- **EXERCISE GOAL**
Search the entries for the word "quantFlags" and pull out each line that has it.

Records contained in a dataset

= Beginning of Section =

-- ==== Sys2Proof/Machine/VecFloat.lean ====
section
/-!
DEFINITION. Class 0x3: vector floating point and conversion (05 R112 to R118).
-/

namespace Sys2Proof.Machine

/-! ## Immediates (05 R112) -/

/-- A binary32 encoding widened exactly to binary64. -/
def widen32 (v : Nat) : Nat :=
  let f := Fmt.b32
  if f.expOf v = f.expOnes then Fmt.b64.signBit (f.signOf v) + 0x7FF * 2 ^ 52 + f.fracOf v * 2 ^ 29
  else (Fmt.b64.roundVal ⟨.rne, false, 0, 0⟩ false 0 (f.val false v)).1

/-- Whether an IMM may stand for an element of the format: its bits above the width are zero. -/
def immFits (t : Fmt) (f : Fields) : Bool := t.width ≥ 32 || f.imm.toNat < 2 ^ t.width

/-- The element an IMM stands for. -/
def immElem (t : Fmt) (f : Fields) : Nat := if t = .b64 then widen32 f.imm.toNat else f.imm.toNat % 2 ^ t.width

/-- Operand B of a floating form for element `k`. -/
def Hart.fltB (h : Hart) (f : Fields) (t : Fmt) (k : Nat) : Nat :=
  if f.immB then immElem t f
  else if f.scalarB then (h.rs f.b).toNat % 2 ^ t.width
  else h.getE f.b.toNat t.width (h.pos k)

/-! ## Arithmetic -/

/-- The output half of FLUSH on a result that was not rounded (03 R62). -/
def Fmt.flushRes (t : Fmt) (env : FEnv) (r : Nat × FFlags) : Nat × FFlags :=
  if env.flushOut && t.flushable && t.isSub r.1 then (t.signBit (t.signOf r.1), r.2 ||| fUF ||| fNX) else r

/-- A binary op in one format: `g` is given the format, the environment, the element index and the operands. -/
def vfbin (opc : BitVec 12) (f : Fields) (s : State) (rounds : Bool)
    (g : Fmt → FEnv → Nat → Nat → Nat → Nat × FFlags) : Eff :=
  match s.me.fmtOf f.w.toNat with
  | none => illegalWord s opc f
  | some t =>
    if f.immB && !immFits t f then illegalWord s opc f
    else
      let d : Opnd := ⟨f.d.toNat, t.width, false⟩
      let code := f.modField 44 42
      resumable s opc f (.vec d) (srcAB f t.width t.width) [] (if rounds then some (s.me.rmode code) else none)
        fun h x k => x.putK f d k fun _ =>
          g t (h.fenv code) (h.pos k) (h.getE f.a.toNat t.width (h.pos k)) (h.fltB f t k)

/-- A unary op in one format. -/
def vfun (opc : BitVec 12) (f : Fields) (s : State) (g : Fmt → FEnv → Nat → Nat → Nat × FFlags) : Eff :=
  match s.me.fmtOf f.w.toNat with
  | none => illegalWord s opc f
  | some t =>
    let d : Opnd := ⟨f.d.toNat, t.width, false⟩
    let code := f.modField 44 42
    resumable s opc f (.vec d) [⟨f.a.toNat, t.width, false⟩] [] (some (s.me.rmode code))
      fun h x k => x.putK f d k fun _ => g t (h.fenv code) (h.pos k) (h.getE f.a.toNat t.width (h.pos k))

def execVfadd (f : Fields) (s : State) : Out := commit (vfbin 0x300 f s true fun t e i a b => t.fadd e i a b)
def execVfsub (f : Fields) (s : State) : Out := commit (vfbin 0x301 f s true fun t e i a b => t.fsub e i a b)
def execVfmul (f : Fields) (s : State) : Out := commit (vfbin 0x302 f s true fun t e i a b => t.fmul e i a b)
def execVfdiv (f : Fields) (s : State) : Out := commit (vfbin 0x303 f s true fun t e i a b => t.fdiv e i a b)

/-- VFMA (05 R114). -/
def execVfma (f : Fields) (s : State) : Out :=
  commit (match s.me.fmtOf f.w.toNat with
    | none => illegalWord s 0x304 f
    | some t =>
      if f.immB && !immFits t f then illegalWord s 0x304 f
      else
        let d : Opnd := ⟨f.d.toNat, t.width, false⟩
        let code := f.modField 44 42
        resumable s 0x304 f (.vec d) (srcAB f t.width t.width ++ [⟨f.c.toNat, t.width, false⟩]) []
          (some (s.me.rmode code)) fun h x k => x.putK f d k fun _ =>
            t.ffma (h.fenv code) (h.pos k) (f.modBit 45) (f.modBit 46) (h.getE f.a.toNat t.width (h.pos k))
              (h.fltB f t k) (h.getE f.c.toNat t.width (h.pos k)))

/-- The wide format of VFWMA (05 R115). -/
def wideOf : Fmt → Option Fmt
  | .e4m3 => some .bf16 | .e5m2 => some .bf16 | .bf16 => some .b32 | .b16 => some .b32 | .b32 => some .b64
  | _ => none

/-- ±(A × B) ± C with A and B narrow and C wide, rounded once (05 R115, 03 R45): a NaN of C is quietened, when A and B hold
none; any NaN of A or B gives the canonical NaN. -/
def wideFma (n t : Fmt) (env : FEnv) (i : Nat) (np nc : Bool) (a b c : Nat) : Nat × FFlags :=
  let nv : FFlags := if n.isSNaN a || n.isSNaN b || t.isSNaN c then fNV else 0
  if n.isNaN a || n.isNaN b then (t.canonNaN, nv)
  else if t.isNaN c then (t.quiet c, nv)
  else t.finish env i
    (fmaExact env.mode np nc (n.val env.flushIn a) (n.val env.flushIn b) (t.val env.flushIn c))

/-- VFWMA: C and D at 2w. -/
def execVfwma (f : Fields) (s : State) : Out :=
  commit (match s.me.fmtOf f.w.toNat with
    | none => illegalWord s 0x305 f
    | some n =>
      match wideOf n with
      | none => illegalWord s 0x305 f
      | some t =>
        if f.immB && !immFits n f then illegalWord s 0x305 f
        else
          let d : Opnd := ⟨f.d.toNat, t.width, true⟩
          let code := f.modField 44 42
          resumable s 0x305 f (.vec d) (srcAB f n.width n.width ++ [⟨f.c.toNat, t.width, true⟩]) []
            (some (s.me.rmode code)) fun h x k => x.putK f d k fun _ =>
              wideFma n t (h.fenv code) (h.pos k) (f.modBit 45) (f.modBit 46)
                (h.getE f.a.toNat n.width (h.pos k)) (h.fltB f n k) (h.getE f.c.toNat t.width (h.pos k)))

def execVfmin (f : Fields) (s : State) : Out :=
  commit (vfbin 0x306 f s false fun t e _ a b => t.flushRes e (t.fminmax false e.flushIn a b))
def execVfmax (f : Fields) (s : State) : Out :=
  commit (vfbin 0x307 f s false fun t e _ a b => t.flushRes e (t.fminmax true e.flushIn a b))
def execVfsqrt (f : Fields) (s : State) : Out := commit (vfun 0x308 f s fun t e i a => t.fsqrt e i a)
def execVfrsq (f : Fields) (s : State) : Out := commit (vfun 0x309 f s fun t e i a => t.frsq e i a)
def execVfrcp (f : Fields) (s : State) : Out := commit (vfun 0x30A f s fun t e i a => t.frcp e i a)

/-! ## VFEXP -/

/-- Bits of the fixed-point evaluation of 2^x. -/
def expBits : Nat := 320

/-- floor(ln 2 × 2^320). -/
def ln2Fix : Nat := 0xb17217f7d1cf79abc9e3b39803f2f6af40f343267298b62d8a0d175b8baafa2be7b876206debac98

/-- Terms `n`, `n + 1`, … of the exponential series of `x`, in fixed point, `t` being the last one added. -/
def expSeries (x : Nat) : Nat → Nat → Nat → Nat → Nat
  | 0, _, _, acc => acc
  | k + 1, n, t, acc => let t' := ((t * x) >>> expBits) / n; expSeries x k (n + 1) t' (acc + t')

/-- 2^(fr / 2^320) in fixed point, from below. -/
def exp2Frac (fr : Nat) : Nat := expSeries ((fr * ln2Fix) >>> expBits) 80 1 (2 ^ expBits) (2 ^ expBits)

/-- 2^a for a finite value: exact for an integer, else to 320 bits with a sticky bit below. A magnitude beyond 2^14 gives
2^±16384, which overflows or vanishes in every format just as the exact value does. -/
def exp2Val (neg : Bool) (man : Nat) (exp : Int) : Nat × Int :=
  if man = 0 then (1, 0)
  else if flog2 man exp ≥ 14 then (1, if neg then -16384 else 16384)
  else
    let v : Int := sman neg man
    let fix : Int := if 0 ≤ exp + expBits then v * (2 ^ (exp + expBits).toNat : Nat)
      else v / (2 ^ (-(exp + expBits)).toNat : Nat)
    let whole : Int := fix / (2 ^ expBits : Nat)
    let fr := (fix % (2 ^ expBits : Nat)).toNat
    let exact := fr = 0 ∧ (0 ≤ exp + expBits ∨ v % (2 ^ (-(exp + expBits)).toNat : Nat) = 0)
    if exact then (1, whole) else (2 * exp2Frac fr + 1, whole - expBits - 1)

/-- 2^A in one format, correctly rounded (05 Table 5.12) (in part DEDUCED, log 22). -/
def Fmt.fexp (t : Fmt) (env : FEnv) (i a : Nat) : Nat × FFlags :=
  match t.nanOf [a] with
  | some r => r
  | none =>
    match t.val env.flushIn a with
    | .inf neg => if neg then (0, 0) else t.roundVal env false i (.inf false)
    | .fin neg m e => let r := exp2Val neg m e; t.roundFin env false i false r.1 r.2
    | .nan _ => (t.canonNaN, 0)

def execVfexp (f : Fields) (s : State) : Out := commit (vfun 0x30B f s fun t e i a => t.fexp e i a)

/-! ## Bit patterns, scaling, rounding to integers -/

/-- VFSGN: the magnitude of a with a sign from b (05 R113). -/
def Fmt.fsgn (t : Fmt) (code a b : Nat) : Nat :=
  let sa := t.signOf a
  let sb := t.signOf b
  a % 2 ^ (t.width - 1) + t.signBit (match code with | 0 => sb | 1 => !sb | _ => sa != sb)

def execVfsgn (f : Fields) (s : State) : Out :=
  commit (vfbin 0x30C f s false fun t _ _ a b => (t.fsgn (f.modField 46 45) a b, 0))

/-- The class bit of an element (05 R117). -/
def Fmt.classOf (t : Fmt) (v : Nat) : Nat :=
  let neg := t.signOf v
  if t.isNaN v then (if t.isSNaN v then 8 else 9)
  else if t.isInf v then (if neg then 0 else 7)
  else if t.isSub v then (if neg then 2 else 5)
  else if t.expOf v = 0 then (if neg then 3 else 4)
  else if neg then 1 else 6

/-- VFCLASS (05 R117). -/
def execVfclass (f : Fields) (s : State) : Out :=
  commit (match s.me.fmtOf f.w.toNat with
    | none => illegalWord s 0x30D f
    | some t =>
      resumable s 0x30D f (.mask f.d.toNat) [⟨f.a.toNat, t.width, false⟩] [] none fun h x k =>
        x.putMk f f.d.toNat k fun _ => (f.x.getLsbD (t.classOf (h.getE f.a.toNat t.width (h.pos k))), 0))

/-- VFSCALE: a × 2^b; beyond 2^13 the result overflows or vanishes alike (05 Table 5.12) (in part DEDUCED, log 22). -/
def Fmt.fscale (t : Fmt) (env : FEnv) (i a b : Nat) : Nat × FFlags :=
  match t.nanOf [a] with
  | some r => r
  | none =>
    match t.val env.flushIn a with
    | .fin neg m e => t.roundFin env false i neg m (e + clampInt (-8192) 8192 (signed t.width b))
    | v => t.roundVal env false i v

/-- VFSCALE: B is an integer at the format's width. -/
def execVfscale (f : Fields) (s : State) : Out :=
  commit (match s.me.fmtOf f.w.toNat with
    | none => illegalWord s 0x30F f
    | some t =>
      let d : Opnd := ⟨f.d.toNat, t.width, false⟩
      let code := f.modField 44 42
      resumable s 0x30F f (.vec d) (srcAB f t.width t.width) [] (some (s.me.rmode code))
        fun h x k => x.putK f d k fun _ =>
          t.fscale (h.fenv code) (h.pos k) (h.getE f.a.toNat t.width (h.pos k)) (h.elemB f t.width k))

/-- VFRND: NXOFF suppresses NX (05 Table 5.11). -/
def execVfrnd (f : Fields) (s : State) : Out :=
  commit (vfun 0x310 f s fun t e i a =>
    let r := t.froundInt e i a
    (r.1, if f.modBit 45 then r.2 &&& ~~~fNX else r.2))

/-! ## VFCVT (05 R116) -/

/-- A side of a conversion. -/
inductive CTy where
  | int (w : Nat) (u : Bool)
  | fmt (t : Fmt)
  | grist (g : Grist)
  deriving DecidableEq, Repr

def CTy.width : CTy → Nat
  | .int w _ => w
  | .fmt t => t.width
  | .grist _ => 8

def CTy.isGrist : CTy → Bool
  | .grist _ => true
  | _ => false

/-- The type a side names: its code, in the column it selects. -/
def Hart.cvtSide (h : Hart) (isInt u : Bool) (code : Nat) : Option CTy :=
  if isInt then (h.intW code).map fun w => .int w u
  else
    match h.fltT code with
    | some (.fmt t) => some (.fmt t)
    | some (.grist g) => some (.grist g)
    | _ => none

/-- The 16-byte slot that holds storage position `p` of a group (05 R92). -/
def Hart.slotOf (h : Hart) (n p : Nat) : Nat := h.getE n 128 (p / 16)

/-- An element of the source as a value, with its sign bit; inputs are flushed (03 R62). -/
def Hart.cvtSrc (h : Hart) (t : CTy) (n p : Nat) (fl : Bool) : FVal × Bool :=
  match t with
  | .int w u => let x := intVal w u (h.getE n w p); (FVal.ofInt x, x < 0)
  | .fmt t => let v := h.getE n t.width p; (t.val fl v, t.signOf v)
  | .grist g =>
    let b := h.slotOf n p
    (g.elem b (p % 16), (b >>> (16 + (g.k + 1) * (p % 16) + g.k)) % 2 = 1)

/-- One element to a scalar type. -/
def Hart.cvtElem (h : Hart) (src dst : CTy) (n p : Nat) (env : FEnv) : Nat × FFlags :=
  match src, dst with
  | .int w u, .int n' u' => convII n' u' (intVal w u (h.getE n w p))
  | .int w u, .fmt t => convIF t env p (intVal w u (h.getE n w p))
  | .fmt t, .int n' u' => convFI t n' u' env p (h.getE n t.width p)
  | .fmt a, .fmt b =>
    let v := h.getE n a.width p
    if a = b ∧ a.isNaN v then (a.quiet v, if a.isSNaN v then fNV else 0)
    else if a = b ∧ a.isInf v then (v, 0)
    else convFF a b env p v
  | .grist g, .fmt t => t.roundVal env true p (g.elem (h.slotOf n p) (p % 16))
  | .grist g, .int n' u' =>
    let r := intRange n' u'
    (match g.elem (h.slotOf n p) (p % 16) with
      | .fin neg m e =>
        let q := roundAt env.mode neg (srDraw env.seed p) m e 0
        let x := sman neg q.1
        if x < r.1 then (wrap n' r.1, fNV) else if r.2 < x then (wrap n' r.2, fNV)
        else (wrap n' x, if q.2 then fNX else 0)
      | _ => (0, fNV))
  | _, .grist _ => (0, 0)

/-- The 16 values that enter the quantisation of the slot of ordinals `k0` to `k0` + 15: those not active enter as +0. -/
def Hart.slotVals (h : Hart) (f : Fields) (src : CTy) (n k0 : Nat) (fl : Bool) : List (FVal × Bool) :=
  (List.range 16).map fun i =>
    if h.enabled f (k0 + i) then h.cvtSrc src n (h.pos (k0 + i)) fl else (.fin false 0 0, false)

/-- The flags that element `i` of a quantised block raises of the block's (03 R48): NV for a NaN or an infinity, the others
where the stored value differs (in part DEDUCED, log 21). -/
def quantFlags (g : Grist) (x : FVal) (blk i : Nat) (fl : FFlags) : FFlags :=
  if x.isNaN || x.isInf then fl &&& fNV
  else if FVal.eq (g.elem blk i) x then 0 else fl &&& ~~~fNV

/-- Ordinal `k` of a conversion to grist: its slot is written with its first ordinal (in part DEDUCED, log 21). -/
def cvtSlot (f : Fields) (src : CTy) (g : Grist) (d : Opnd) (code : Nat) (h x : Hart) (k : Nat) : Hart × FFlags :=
  let k0 := k / 16 * 16
  let p := h.pos k0
  let any := (List.range 16).any fun i => h.enabled f (k0 + i)
  if any then
    let env := h.fenv code
    let vs := h.slotVals f src f.a.toNat k0 env.flushIn
    let r := g.quantise env p (vs.map (·.1)) (vs.map (·.2))
    let v := (vs.getD (k - k0) (.fin false 0 0, false)).1
    (if k = k0 then x.setE d.reg 128 (p / 16) r.1 else x, quantFlags g v r.1 (k - k0) r.2)
  else if h.mp && k = k0 then (x.setE d.reg 128 (p / 16) 0, 0)
  else (x, 0)

/-- VFCVT (in part DEDUCED, log 22). -/
def vfcvt (f : Fields) (s : State) : Eff :=
  let h := s.me
  match h.cvtSide (f.x.getLsbD 4) (f.x.getLsbD 5) (f.xField 3 0), h.cvtSide (f.modBit 45) (f.modBit 46) f.w.toNat with
  | some src, some dst =>
    let ws := src.width
    let wd := dst.width
    let anyGrist := src.isGrist || dst.isGrist
    if (ws ≠ wd ∧ ws ≠ 2 * wd ∧ wd ≠ 2 * ws) ∨
        (anyGrist ∧ (h.colcap % 16 ≠ 0 ∨ h.cols % 16 ≠ 0 ∨ h.vstart % 16 ≠ 0)) then illegalWord s 0x30E f
    else
      let d : Opnd := ⟨f.d.toNat, wd, decide (ws < wd)⟩
      let a : Opnd := ⟨f.a.toNat, ws, decide (wd < ws)⟩
      let code := f.modField 44 42
      let rounds := !(f.x.getLsbD 4 && f.modBit 45)
      resumable s 0x30E f (.vec d) [a] [] (if rounds then some (h.rmode code) else none) fun h x k =>
        match dst with
        | .grist g => cvtSlot f src g d code h x k
        | _ => x.putK f d k fun _ => h.cvtElem src dst f.a.toNat (h.pos k) (h.fenv code)
  | _, _ => illegalWord s 0x30E f

def execVfcvt (f : Fields) (s : State) : Out := commit (vfcvt f s)

/-- VFNF (05 R118): NFFLAG at the completion of each group, and with MASKOUT a mask. -/
def execVfnf (f : Fields) (s : State) : Out :=
  commit (match s.me.fmtOf f.w.toNat with
    | none => illegalWord s 0x311 f
    | some t =>
      let out := f.modBit 45
      resumable s 0x311 f (if out then .mask f.d.toNat else .none) [⟨f.a.toNat, t.width, false⟩] [] none fun h x k =>
        let v := h.getE f.a.toNat t.width (h.pos k)
        let nf := t.isNaN v || t.isInf v
        let x := if h.enabled f k then
            { x with vc := { x.vc with
              nfflag := x.vc.nfflag ||| BitVec.ofNat 3 (nf.toNat + 2 * (t.isInf v).toNat + 4 * (t.isNaN v).toNat) } }
          else x
        if out then x.putMk f f.d.toNat k fun _ => (nf, 0) else (x, 0))

end Sys2Proof.Machine
end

= End of Section =

- **YOUR SOLUTION**
def quantFlags (g : Grist) (x : FVal) (blk i : Nat) (fl : FFlags) : FFlags :=
    (if k = k0 then x.setE d.reg 128 (p / 16) r.1 else x, quantFlags g v r.1 (k - k0) r.2)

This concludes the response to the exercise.